Assignment ->
Up to and including the line containing "inductive DecodeError where", set down each line of the entries below exactly, starting from the first, and leave out the rest.

Items from a data source ->
-- ==== Sys2Proof/Decode.lean ====
section
/-! DEFINITION. From bytes to instructions and back (spec 30_encoding). The stream decoder follows R70 to R78, the
command decoder R88; both are total and reject by name. The encoder is written from the same tables. At the foot, the
word numbering of spec/opcode_table.json, for the host. -/

namespace Sys2Proof

/-- Why bytes are not an instruction. The stream decoder rejects only where bytes are missing (R79: no opcode byte is
illegal); the command decoder rejects the reserved codes (R88). -/
inductive DecodeError where
  /-- No byte is there at all: the opcode byte, or the command code, is missing. -/
  | noOpcode
  /-- Format X, and the count byte is missing. -/
  | noCount
  /-- An operand byte of a behaviour other than the literal copy is missing. -/
  | noOperand
  /-- A literal copy with fewer than `n` data bytes left: the (ill-formed) term holds those that are there. -/
  | cutLiteral (i : Instr)
  /-- A `CMD` code that names no operation (R88, 93 U9). -/
  | reservedCommand (code : Byte)
  deriving DecidableEq, Repr

/-- What a decoder answers: an instruction and the bytes after it, or a rejection. -/
abbrev Decoded := Except DecodeError (Instr × List Byte)

/-! ### Fields -/

/-- Format S opcode byte: bits 7:5 `T`, bits 4:0 `C` (R71). -/
def opcodeS (T : BitVec 3) (c : BitVec 5) : Byte := T ++ c

/-- Format X opcode byte: bits 7:5 `111`, bits 4:2 `T`, bits 1:0 `x` (R72). -/
def opcodeX (T : BitVec 3) (x : BitVec 2) : Byte := 7#3 ++ T ++ x

/-- `tag = opcode & 0xE0` (R71, R75). -/
def tagS (op : Byte) : Byte := op &&& 0xE0#8

/-- `tag = (opcode << 3) & 0xE0` (R72, R75); the shift drops what leaves bit 7, as the mask does. -/
def tagX (op : Byte) : Byte := (op <<< 3) &&& 0xE0#8

/-- `count_minus_one = opcode & 0x1F` as the 5-bit field `C` (R71). -/
def countS (op : Byte) : BitVec 5 := op.extractLsb' 0 5

/-- `start = (hi << 8) | lo`, `hi` at the lower position (R56, R76). -/
def startOf (hi lo : Byte) : Half := (hi.zeroExtend 16 <<< 8) ||| lo.zeroExtend 16

/-- The byte `hi` of a start index (R76). -/
def startHi (start : Half) : Byte := start.extractLsb' 8 8

/-- The byte `lo` of a start index (R76). -/
def startLo (start : Half) : Byte := start.extractLsb' 0 8

/-! ### Operand bytes (R73) -/

/-- One operand byte. -/
def withOne (k : Byte → Instr) : List Byte → Decoded
  | b :: rest => .ok (k b, rest)
  | [] => .error .noOperand

/-- Two operand bytes, in ROM order. -/
def withTwo (k : Byte → Byte → Instr) : List Byte → Decoded
  | b1 :: b2 :: rest => .ok (k b1 b2, rest)
  | _ => .error .noOperand

/-- The two address bytes of a self-copy, `hi` then `lo`. -/
def withStart (k : Half → Instr) (bytes : List Byte) : Decoded :=
  withTwo (fun hi lo => k (startOf hi lo)) bytes

/-- `n` data bytes, in output order. -/
def withData (n : Nat) (k : List Byte → Instr) (bytes : List Byte) : Decoded :=
  if n ≤ bytes.length then .ok (k (bytes.take n), bytes.drop n) else .error (.cutLiteral (k bytes))

/-! ### The decoders -/

/-- Format S: the dispatch of R132, R136 on `tag`; `rest` stands after the opcode byte. -/
def decodeShort (op : Byte) (rest : List Byte) : Decoded :=
  if tagS op = 0x20#8 then withOne (.rpt (countS op)) rest
  else if tagS op = 0x40#8 then withTwo (.pair (countS op)) rest
  else if tagS op = 0x60#8 then withOne (.inc (countS op)) rest
  else if tagS op = 0x80#8 then withStart (.fwd (countS op)) rest
  else if tagS op = 0xA0#8 then withStart (.tbl (countS op)) rest
  else if tagS op = 0xC0#8 then withStart (.bwd (countS op)) rest
  else withData ((countS op).toNat + 1) (.lit (countS op)) rest

/-- Format X: the dispatch of R135, R136 on the recomputed tag; `rest` stands after the count byte. The default arm is
LITX for tag 0x00 and LITX.D for tag 0xE0, the latter split over its two rows (R89, R173). -/
def decodeExtended (op cnt : Byte) (rest : List Byte) : Decoded :=
  if tagX op = 0x20#8 then withOne (.rptx (op.extractLsb' 0 2) cnt) rest
  else if tagX op = 0x40#8 then withTwo (.pairx (op.extractLsb' 0 2) cnt) rest
  else if tagX op = 0x60#8 then withOne (.incx (op.extractLsb' 0 2) cnt) rest
  else if tagX op = 0x80#8 then withStart (.fwdx (op.extractLsb' 0 2) cnt) rest
  else if tagX op = 0xA0#8 then withStart (.tblx (op.extractLsb' 0 2) cnt) rest
  else if tagX op = 0xC0#8 then withStart (.bwdx (op.extractLsb' 0 2) cnt) rest
  else if tagX op = 0x00#8 then withData (cnt.toNat + 1) (.litx (op.extractLsb' 0 2) cnt) rest
  else if op = 0xFE#8 then withData (cnt.toNat + 1) (.litxDFE cnt) rest
  else withData (cnt.toNat + 1) (.litxD (op.extractLsb' 0 1) cnt) rest

/-- The stream decoder: the test for 0xFF first, then the extension marker, then the tag (R70, R132). -/
def decodeStream : List Byte → Decoded
  | [] => .error .noOpcode
  | op :: rest =>
    if op = 0xFF#8 then .ok (.endStream, rest)
    else if tagS op = 0xE0#8 then
      match rest with
      | [] => .error .noCount
      | cnt :: rest' => decodeExtended op cnt rest'
    else decodeShort op rest

/-- The command decoder: the codes of R88. -/
def decodeCommand : List Byte → Decoded
  | [] => .error .noOpcode
  | code :: rest =>
    if code = 0x01#8 then .ok (.xlat, rest)
    else if code = 0x02#8 then .ok (.gentbl, rest)
    else if code = 0x03#8 then .ok (.decomp, rest)
    else if code = 0x04#8 then .ok (.compose, rest)
    else if code = 0x05#8 then .ok (.tslot, rest)
    else .error (.reservedCommand code)

/-- The decoder of each level of the instruction set (R2). -/
def decode : Space → List Byte → Decoded
  | .stream, bytes => decodeStream bytes
  | .host, bytes => decodeCommand bytes

/-! ### The encoder -/

/-- The first byte of an instruction: the opcode byte (R71, R72, R78) or the command code (R88). -/
def Instr.opcode : Instr → Byte
  | .lit c _ => opcodeS 0#3 c
  | .rpt c _ => opcodeS 1#3 c
  | .pair c _ _ => opcodeS 2#3 c
  | .inc c _ => opcodeS 3#3 c
  | .fwd c _ => opcodeS 4#3 c
  | .tbl c _ => opcodeS 5#3 c
  | .bwd c _ => opcodeS 6#3 c
  | .litx x _ _ => opcodeX 0#3 x
  | .rptx x _ _ => opcodeX 1#3 x
  | .pairx x _ _ _ => opcodeX 2#3 x
  | .incx x _ _ => opcodeX 3#3 x
  | .fwdx x _ _ => opcodeX 4#3 x
  | .tblx x _ _ => opcodeX 5#3 x
  | .bwdx x _ _ => opcodeX 6#3 x
  | .litxD x _ _ => opcodeX 7#3 (x.zeroExtend 2)
  | .litxDFE _ _ => 0xFE#8
  | .endStream => 0xFF#8
  | .xlat => 0x01#8
  | .gentbl => 0x02#8
  | .decomp => 0x03#8
  | .compose => 0x04#8
  | .tslot => 0x05#8

/-- The bytes after the opcode byte: the count byte of format X (R72), then the operand bytes (R73). -/
def Instr.tail : Instr → List Byte
  | .lit _ data => data
  | .rpt _ b => [b]
  | .pair _ b1 b2 => [b1, b2]
  | .inc _ seed => [seed]
  | .fwd _ start | .tbl _ start | .bwd _ start => [startHi start, startLo start]
  | .litx _ c data | .litxD _ c data | .litxDFE c data => c :: data
  | .rptx _ c b => [c, b]
  | .pairx _ c b1 b2 => [c, b1, b2]
  | .incx _ c seed => [c, seed]
  | .fwdx _ c start | .tblx _ c start | .bwdx _ c start => [c, startHi start, startLo start]
  | .endStream | .xlat | .gentbl | .decomp | .compose | .tslot => []

/-- The bytes of an instruction (R70, R85, R88). -/
def encode (i : Instr) : List Byte := i.opcode :: i.tail

/-! ### The numbering of spec/opcode_table.json -/

/-- The longest stream instruction, LITX with `n` = 256 (R77). -/
def maxLength : Nat := 258

/-- The `n` bytes of a word, least significant byte first: with bytes, bit 0 of the table's word is bit 0 of the first
byte. -/
def bytesOfWord : Nat → Nat → List Byte
  | 0, _ => []
  | n + 1, w => BitVec.ofNat 8 w :: bytesOfWord n (w / 256)

/-- The bytes of a table word of `nbits` bits, and zeros up to the longest instruction. -/
def tableBytes (nbits w : Nat) : List Byte :=
  bytesOfWord ((nbits + 7) / 8) w ++ List.replicate maxLength 0#8

/-- Which level a table word is read at. The table's rows of format H match on `CMD`, the others on a stream byte, and
the two share the byte values 0x01 to 0x05: DESIGN CHOICE (log 11), a word of at most one byte whose value is a command
code is read as the command, everything else as stream bytes. -/
def tableSpace (nbits w : Nat) : Space :=
  if nbits ≤ 8 ∧ 1 ≤ w ∧ w ≤ 5 then .host else .stream

/-- The instruction the decoder reads from a word numbered as spec/opcode_table.json numbers it. -/
def decodeTableWord (nbits w : Nat) : Option Instr :=
  match tableSpace nbits w with
  | .host =>
    match decode .host [BitVec.ofNat 8 w] with
    | .ok (i, _) => some i
    | .error _ => none
  | .stream =>
    match decode .stream (tableBytes nbits w) with
    | .ok (i, _) => some i
    | .error _ => none

end Sys2Proof
end

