-- ==== Sys2Proof/Machine/Ops.lean ====
section
/-! DEFINITION. The named operations over memories and registers that every meaning goes through (spec 00_scope R12, R13),
taking an error (60 R250) and ending an operation (60 R252, R253). -/

namespace Sys2Proof.Machine

/-! ### Codes of the status registers -/

/-- The 2-bit code of ST (10_state R25). -/
def Status.code : Status → BitVec 2
  | .idle => 0#2
  | .done => 1#2
  | .fault => 2#2

/-- The 3-bit code of ERR (60 R241). -/
def ErrKind.code : ErrKind → BitVec 3
  | .none => 0#3
  | .outOfRange => 1#3
  | .truncatedStream => 2#3
  | .unknownLevelIndex => 3#3
  | .emptyInput => 4#3
  | .outputOverflow => 5#3
  | .windowOverflow => 6#3

/-! ### Taking an error, and the ends of an operation -/

/-- Validity of results while and after an operation of this kind did not end DONE: OUT, LEN and CUR are not valid, and
for COMPOSE neither are WIN, VSTART, BASESEL (10_state R41, R42). -/
def Valid.withoutResults (v : Valid) : Engine → Valid
  | .compose => { v with out := false, win := false }
  | .decomp | .idle => { v with out := false }

/-- `raise E(info)` (60 R250): the operation stops, `ST <- FAULT`, `ERR <- E`, `ERRPOS <- info`, what the operation would
have produced is not valid; TBL and the registers the host wrote keep their values. -/
def raise (e : ErrKind) (info : Int) (s : State) : State :=
  { s with st := .fault, err := e, errPos := info, valid := s.valid.withoutResults s.engine, engine := .idle }

/-- The normal end of an operation: `ST <- DONE`, `ERR <- 0` (60 R252). There is no return from an error: the next
operation starts from scratch (60 R253). -/
def done (s : State) : State := { s with st := .done, err := .none, engine := .idle }

/-- What part of an instruction leads to: it goes on, or an access raised and nothing after it happens (60 R248). -/
inductive Flow where
  | ok (s : State)
  | trap (e : ErrKind) (info : Int) (s : State)
  deriving DecidableEq, Repr

/-- One part after another; a raise ends the sequence (60 R248). -/
def Flow.bind : Flow → (State → Flow) → Flow
  | .ok s, g => g s
  | .trap e info s, _ => .trap e info s

/-- The outcome of an instruction: an error is taken, so both ways lead to a next state (60 R250). -/
def Flow.outcome : Flow → Host.Outcome State Fault Refusal
  | .ok s => .next s
  | .trap e info s => .next (raise e info s)

/-! ### Starting a decode -/

/-- The start-position check: EmptyInput, then OutOfRange(POS) (00_scope R13). -/
def startCheck (s : State) : Flow :=
  if s.romSize = 0 then .trap .emptyInput 0 s
  else if s.romSize ≤ s.pos.toNat then .trap .outOfRange s.pos.toNat s
  else .ok s

/-- A DECOMP or COMPOSE starts: the results of its kind stop being valid (10_state R41). -/
def beginDecode (e : Engine) (s : State) : State :=
  { s with engine := e, valid := s.valid.withoutResults e }

/-- `CUR <- p ; LEN <- 0`: every decode starts with an empty buffer (42 R131, 44 R184). -/
def startAt (p : Nat) (s : State) : State := { s with cur := p, len := 0 }

/-! ### The accesses -/

/-- `OUT[LEN] <- v ; LEN <- LEN + 1` (00_scope R12). -/
def push (v : Byte) (s : State) : State := { s with out := s.out.write s.len v, len := s.len + 1 }

/-- `Emit(v)`: append one byte to OUT (00_scope R12). -/
def emit (v : Byte) (s : State) : Flow :=
  if s.params.outCap ≤ s.len then .trap .outputOverflow s.len s else .ok (push v s)

/-- `OutRead(i)`: the byte of OUT at an integer index, checked against the LEN of this moment (00_scope R12, R53). -/
def outRead (i : Int) (s : State) (k : Byte → Flow) : Flow :=
  if i < 0 ∨ (s.len : Int) ≤ i then .trap .outOfRange i s else k (s.out.read i.toNat)

/-- `TblRead(i)`: never faults (00_scope R12, R54). -/
def tblRead (i : Byte) (s : State) : Byte := s.tbl.read i.toNat

/-- `RomRead(POS)` of COMPOSE, after the start-position check (44 R181). -/
def romRead (p : Nat) (s : State) : Byte := s.rom.read p

/-- At most `n` bytes of ROM from position `p` on, ending where the ROM ends (20_memory R51): what `Fetch` can read. -/
def romBytes (s : State) : Nat → Nat → List Byte
  | _, 0 => []
  | p, n + 1 => if p < s.romSize then romRead p s :: romBytes s (p + 1) n else []

/-! ### Iterating -/

/-- Working registers set; no other register or memory. -/
def setWork (w : Work) (s : State) : State := { s with work := w }

/-- K at the start of an instruction's iterations: none done (10_state R34). -/
def startK (s : State) : State := setWork { s.work with k := 0#9 } s

/-- K counts the next iteration (10_state R34). -/
def tickK (s : State) : State := setWork { s.work with k := s.work.k + 1#9 } s

/-- The body runs `n` more times, K counting up. -/
def loopK (body : State → Flow) : Nat → State → Flow
  | 0, s => .ok s
  | n + 1, s => (body (tickK s)).bind (loopK body n)

/-- `for K in 1..N: body` (43 R151 to R158). -/
def iterate (body : State → Flow) (n : Nat) (s : State) : Flow := loopK body n (startK s)

/-- `IDX <- IDX + move` (10_state R33): no wrap at 16 bits, none below zero. -/
def moveIdx (move : Int) (s : State) : State := setWork { s.work with idx := s.work.idx + move } s

/-- `B1 <- (B1 + 1) mod 256` (43 R154). -/
def bumpB1 (s : State) : State := setWork { s.work with b1 := s.work.b1 + 1#8 } s

end Sys2Proof.Machine
end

Task result ->
-- ==== Sys2Proof/Decode.lean ====
section
/-! DEFINITION. From bytes to instructions and back (spec 30_encoding). The stream decoder follows R70 to R78, the
command decoder R88; both are total and reject by name. The encoder is written from the same tables. At the foot, the
word numbering of spec/opcode_table.json, for the host. -/

namespace Sys2Proof

/-- Why bytes are not an instruction. The stream decoder rejects only where bytes are missing (R79: no opcode byte is
illegal); the command decoder rejects the reserved codes (R88). -/
inductive DecodeError where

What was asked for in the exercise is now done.